HALIFAX — The independent public inquiry into the mass shooting in Nova Scotia that claimed 22 lives last spring is now accepting applications from potential participants.
The commission of inquiry, formally known as the Mass Casualty Commission, issued a statement Wednesday saying its team has moved into new offices in Halifax and Truro, N.S.
The statement says those applying for standing can also seek funding, but they must first demonstrate a “direct and substantial interest” in the commission’s mandate.
Applications can be filled out on the commission’s website and must be submitted for approval no later than April 6.
Some people have already been granted permission to participate, including surviving victims and the families of the victims, as well as the federal and provincial governments.
Those granted standing can participate on their own behalf, or they can be represented by a lawyer or a representative who is not a lawyer, subject to the commission’s approval.

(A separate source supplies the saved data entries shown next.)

/-- BOOT_ERR and the state that a failure leads to: 3 RECOVERY or 4 HALTED, in Aux power (R358, R359). -/
def State.bootFail (s : State) (code unit st : Nat) : State :=
  let s := s.setReg pgRot 0 R.ROOT_OF_TRUST_BOOT_ERR (code + 256 * s.boot.phase + 65536 * (unit / 2))
  let s := s.setFld pgRot 0 F.ROOT_OF_TRUST_BOOT_STATE_STATE st
  { s with boot := { s.boot with state := st, pushAt := none }, power := { s.power with state := 1 } }

/-- A failure of shared infrastructure: HALTED and a DF record in the package ring. The spec names no cause but a port's for it; the cause
of the others is free (DESIGN CHOICE log 73). -/
def State.bootHalt (s : State) (code page : Nat) : State :=
  let ring := s.ring pgPkgErr
  let cause := if assignedType page = .d2d then caD2D_FAIL else s.freeVal.toNat % 256
  let e : ErrRec :=
    { seq := ring.next, sev := sevDF, esc := false, notice := false, cause := cause, part := 0, infra := true, page := page, count := 1,
      key := 0, time := s.timeNow, detail := 0, opened := true }
  let s := s.freshen.setRing pgPkgErr { next := ring.next + 1, slots := sset ring.slots (ring.next % 256) e }
  let s := (s.setFld pgPkgErr 0 F.ERR_ERR_STATE_DF 1).bump page 0 R.HDR_CNT_ERR_DF 1
  let s := s.signalErr { page := page, key := 0, part := 0, infra := true, pkg := true } sevDF
  s.bootFail code page 4

/-- The end of phase 1: the key, the configuration record and the certificate chain (R362, R365, R366). -/
def State.bootIdentity (s : State) : State :=
  let fp := Config.identityFingerprint s.helperData
  let rec_ := s.flashBytes flConfig 0x10000
  let chain := s.flashBytes flCert 0x10000
  let chk := (Config.recordCheck rec_ fp).val
  let s := s.setReg pgIdentity 0 R.IDENTITY_ID_STATUS
    (b2n (Config.keyOk s.helperData) 0 + b2n (Config.certOk chain fp) 1 + b2n (chk = 0) 2)
  if chk ≠ 0 then s.bootFail (7 + chk) 0 3
  else
    let s := { s with boot := { s.boot with
      cfgSerial := Config.recordField 0 rec_ % 2 ^ 64
      cfgClass := Config.recordField 1 rec_ % 65536
      cfgSnap := Config.recordField 2 rec_ % 2 ^ 32 } }
    let s := s.setReg pgIdentity 0 R.IDENTITY_ID_CLASS (s.boot.cfgClass + 65536 * 0xB0)
    (s.setReg pgIdentity 0 R.IDENTITY_ID_SNAPFMT s.boot.cfgSnap).bootPhase 2

/-- SHA-512 of the signed bytes of the flash image (R368 index 3). -/
def State.measured (s : State) : State :=
  { s with boot := { s.boot with measImage := (Config.sha512 (imgSigned s.flashSrc)).toNat } }

/-- Bytes of the sections of a type (R354). -/
def imgSection (src : Nat → Byte) (t : Nat) : List Byte :=
  ((imgSections src).filter (fun x => x.1 = t)).flatMap (fun x => imgBytes src x.2.1 x.2.2)

/-- The end of phase 2: the image of flash is checked; a failure leads to RECOVERY (R355, R359). -/
def State.bootImage (s0 : State) : State :=
  let s := s0.measured
  match s.checkFlash with
  | 0 =>
    let s := (s.setReg pgPkgMgr 0 R.PKG_MGR_FW_FLASH (imgVersion s.flashSrc)).bootPhase 3
    (hbmPages s.n8).foldl (fun s h => s.setReg h 0 R.HBM_CTRL_HBM_STATE 1) s
  | k => (s.bump pgRot 0 R.ROOT_OF_TRUST_IMAGE_FAILS 1).bootFail k 0 3

/-- What fettling finds of one cluster: logical numbers, spare, absence, FETTLE_CLUSTER (R363, R364). -/
def State.fettleCluster (s : State) (g : Nat) (good : List Nat) (dead : Bool) : State :=
  let n := (dedup (good.filter (fun i => decide (i < 65)))).length
  let gone := dead || decide (n = 0)
  let s := s.setCluster g { ClusterX.init with good := min 64 n, spare := if 65 ≤ n && !gone then 1 else 0, dead := dead }
  let s := ((List.range 64).filter (fun u => decide (n ≤ u))).foldl (fun s u =>
    s.updCore (clusterPage g u) (fun c => { c with absent := true })) s
  { s with boot := { s.boot with goodInfo := sset s.boot.goodInfo g (n + b2n (65 ≤ n && !gone) 7 + b2n gone 8) } }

The federal-provincial inquiry will investigate the causes, context and circumstances that led to the shootings and then draft recommendations to prevent this kind of tragedy from happening again. The inquiry is essentially a fact-finding process that will not lay blame or determine criminal or civil liability.
The commission’s updated website includes a short video that features interviews with the three commissioners leading the inquiry. In the video, commissioner Michael MacDonald — the former chief justice of Nova Scotia — explains the main tasks for the inquiry.
“A team has been assembled that will get to the bottom of this,” MacDonald says.
“The team will bring to bear expertise and experience to find out what happened in those horrible 13 hours — frame by frame, hour by hour — and to find out why it happened and how it will be prevented in the future.”
The RCMP have confirmed that on the night of April 18, 2020, a killer disguised as a Mountie set fire to several homes and killed 13 people in Portapique before evading police later that night while driving a car that looked exactly like an RCMP cruiser.
The next morning, he resumed killing people he knew and others at random before he was fatally shot by a Mountie at a gas station in Enfield, N.S., just north of Halifax.
The killer drove more than 100 kilometres during the 13 hours he was at large.
Commissioner Kim Stanton, former legal director of the Women’s Legal Education and Action Fund, also appears in the video.
“All three of us and all of the people we’ve been working with so far are absolutely committed to doing our very best to try to shine some light into the dark corners,” she said, adding that the inquiry will “unearth the answers to some of the questions that (the victims’ families) must have and that must be adding to their pain and grief.”